Work to complete:
Look through the records and copy each line that has "well" in it.
Start of Materials provided
-- ==== Sys2Proof/Laws/Step.lean ====
section
/-! SUPPORT. What a step can do, said once: a command answers a next state whose device is a function of the device alone, and
leaves the queue as it was. -/

namespace Sys2Proof.Laws

set_option Elab.async false

open Sys2Proof Sys2Proof.Machine
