-- ==== Sys2Proof/Tests/Slice0.lean ====
section
/-! SUPPORT. Tests of the model: terms that the well-formedness check refuses, small facts from the spec's own figures, and for every
statement with hypotheses a concrete state and operands that meet them. -/

namespace Sys2Proof.Tests

set_option Elab.async false

open Sys2Proof Sys2Proof.Machine

/-- A device with the registers of a list written over its reset values. -/
def devOf (l : List (Nat × Word)) : Dev := l.foldl (fun d p => wr p.1 p.2 d) Dev.reset

/-- Every domain on, the device state Serve. -/
def serveRegs : List (Nat × Word) := [(PWR_DOM_STATUS, 0x3FFF#32), (PWR_STATUS, putBits (resetOf PWR_STATUS) 0 3 4)]

/-- Every domain on, the device state Standby. -/
def standbyRegs : List (Nat × Word) := [(PWR_DOM_STATUS, 0x3FFF#32), (PWR_STATUS, putBits (resetOf PWR_STATUS) 0 3 3)]

/-- A state of a powered device in Serve with the registers of a list written. -/
def serve (l : List (Nat × Word)) : State := { toDev := devOf (serveRegs ++ l), pending := [] }

/-- A state of a powered device in Standby with the registers of a list written. -/
def standby (l : List (Nat × Word)) : State := { toDev := devOf (standbyRegs ++ l), pending := [] }

/-- Serve with TB seeded. -/
def tbRegs : List (Nat × Word) := serveRegs ++ [(TB_STATUS, putBits (putBits 0#32 TB_STATUS_seeded.lo 1 1) TB_STATUS_step_policy.lo 2 2)]

/-- `d` with the low-power counter, and with it the time of a TB that is not seeded, at `t`. -/
def atTime (t : Nat) (d : Dev) : Dev := { d with lpc := { d.lpc with val := t * 2 ^ 16 } }

/-- A state of a device in Off. -/
def offState : State := { toDev := offDev Dev.reset, pending := [] }


/-! ### Ill-formed commands, one for each check of the well-formedness -/

theorem test_wf_unaligned_write : (Instr.registerWrite .fw 0x000002 0#32).wf = false := by decide +kernel
theorem test_wf_unmapped_write : (Instr.registerWrite .fw 0x3FFFFFC 0#32).wf = false := by decide +kernel
theorem test_wf_register_write : (Instr.registerWrite .fw 0x000004 0#32).wf = true := by decide +kernel
theorem test_wf_read_without_rc : (Instr.rcRead .fw 0x000004).wf = false := by decide +kernel
theorem test_wf_low_latch_of_high_word : (Instr.lowWordLatchRead .fw (BitVec.ofNat _ (PMC_GEN_LO 0 + 4))).wf = false := by decide +kernel
theorem test_wf_high_commit_of_low_word : (Instr.highWordCommit .fw (BitVec.ofNat _ (PMC_GEN_LO 0)) 0#32).wf = false := by decide +kernel

/-- What a Boot meets, with `n` reads of images and `k` hash keys. -/
def bootObs (n k : Nat) : BootObs :=
  { readErrs := List.replicate n false, sysHz := 10000000, sysLock := true, tickLock := true, seed := 0
    pages := [], hashKeys := some (List.replicate k 0) }

theorem test_wf_boot_reads : (Instr.bootSequence (bootObs 5 4)).wf = false := by decide +kernel
theorem test_wf_boot_hash_keys : (Instr.imgLoadHost .fw (bootObs 6 3)).wf = false := by decide +kernel
theorem test_wf_boot : (Instr.bootSequence (bootObs 6 4)).wf = true := by decide +kernel
theorem test_wf_seven_stages : (Instr.pmbusPoll (List.replicate 7 { vout := 0, iout := 0, temp := 0, status := 0 })).wf = false := by decide +kernel
theorem test_wf_spi_read_nothing : (Instr.spiRead 0 0).wf = false ∧ (Instr.spiQuadRead 2 1).wf = false := by decide +kernel
theorem test_wf_spi_write_unaligned : (Instr.spiWrite 1 [] false).wf = false ∧ (Instr.spiQuadWrite 3 [] false).wf = false := by decide +kernel
theorem test_wf_i2c_unaligned : (Instr.i2cWriteTransfer 0 2 [] false).wf = false ∧ (Instr.i2cReadTransfer 0 0 0).wf = false := by decide +kernel
theorem test_wf_pcie_write_empty : (Instr.pcieMemoryWrite .pf0 0 []).wf = false := by decide +kernel
theorem test_wf_pcie_read_length : (Instr.pcieMemoryRead .pf0 0 1025).wf = false ∧ (Instr.pcieMemoryRead .pf0 0 1024).wf = true := by
  decide +kernel
theorem test_wf_page_read_back : (Instr.flashPageProgramDone 0 (List.replicate 255 0)).wf = false := by decide +kernel
theorem test_wf_sweep_limits : (Instr.synSweep .fw 1 (List.replicate 4 (List.replicate 127 (0, 0)))).wf = false := by decide +kernel
theorem test_wf_inl_hits : (Instr.inlRunComplete (List.replicate 257 0) 0).wf = false := by decide +kernel
theorem test_wf_link_width : (Instr.pcieLinkUp 1 3).wf = false ∧ (Instr.pcieLinkUp 0 1).wf = false := by decide +kernel
theorem test_wf_priv_address : (Instr.pmcPrivWrite .fw false 0x060100 0#32).wf = false := by decide +kernel
theorem test_wf_park_cause : (Instr.dmaPark 0 0 false 0).wf = false ∧ (Instr.dmaPark 0 11 false 0).wf = false := by decide +kernel
theorem test_wf_disagree_with_itself : (Instr.disagreeTimeExpiry 3 3).wf = false := by decide +kernel
theorem test_wf_fuse_words : (Instr.fuseCommandComplete (List.replicate 9 0) false).wf = false := by decide +kernel
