-- ==== Sys2Proof/Syntax.lean ====
section
/-!
DEFINITION. The syntax of the block: one constructor of `Instr` per row of the opcode table (2 commands of format CMD17,
4 control-line codes of format CTL2, 13 micro-operations of format UPC4), and the source-level command of R88.
-/

namespace Sys2Proof

/-- Every encoded operation of the block (R89). -/
inductive Instr where
  /-- CONFIGURE_CLOCK, the source's `configure_clock()` (R109). -/
  | configureClock
  /-- WRITE_REGISTER, the source's `write_register(address, value)` (R130). -/
  | writeRegister (address value : Byte)
  /-- CTL_IDLE, the control-line code of the idle mode (R82). -/
  | ctlIdle
  /-- CTL_AL, the control-line code of address-latch mode, the parameter `CTL_CODE_AL` (R82). -/
  | ctlAl
  /-- CTL_DW, the control-line code of data-write mode, the parameter `CTL_CODE_DW` (R82). -/
  | ctlDw
  /-- CTL_RESERVED, the code with both bits set, unused and reserved (R86). -/
  | ctlReserved
  /-- IDLE, `UPC` = 0 (R147). -/
  | idle
  /-- A_DIR, `UPC` = 1 (R135). -/
  | aDir
  /-- A_MODE, `UPC` = 2 (R136). -/
  | aMode
  /-- A_DRIVE, `UPC` = 3 (R137). -/
  | aDrive
  /-- A_SETUP_WAIT, `UPC` = 4 (R138). -/
  | aSetupWait
  /-- A_STROBE, `UPC` = 5 (R139). -/
  | aStrobe
  /-- A_HOLD_WAIT, `UPC` = 6 (R140). -/
  | aHoldWait
  /-- D_DIR, `UPC` = 7 (R141). -/
  | dDir
  /-- D_DRIVE, `UPC` = 8 (R142). -/
  | dDrive
  /-- D_MODE, `UPC` = 9 (R143). -/
  | dMode
  /-- D_WRITE_WAIT, `UPC` = 10 (R144). -/
  | dWriteWait
  /-- D_STROBE, `UPC` = 11 (R145). -/
  | dStrobe
  /-- D_HOLD_WAIT, `UPC` = 12 (R146). -/
  | dHoldWait
  deriving DecidableEq, Repr

/-- One line of a program in the textual form of R88, its literals not yet checked against 0..255. -/
inductive SourceCommand where
  | configureClock
  | writeRegister (address value : Nat)
  deriving DecidableEq, Repr

end Sys2Proof
end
End of Materials provided
Exercise solution:
/-! SUPPORT. Tests of the model: terms that the well-formedness check refuses, small facts from the spec's own figures, and for every
/-! ### Ill-formed commands, one for each check of the well-formedness -/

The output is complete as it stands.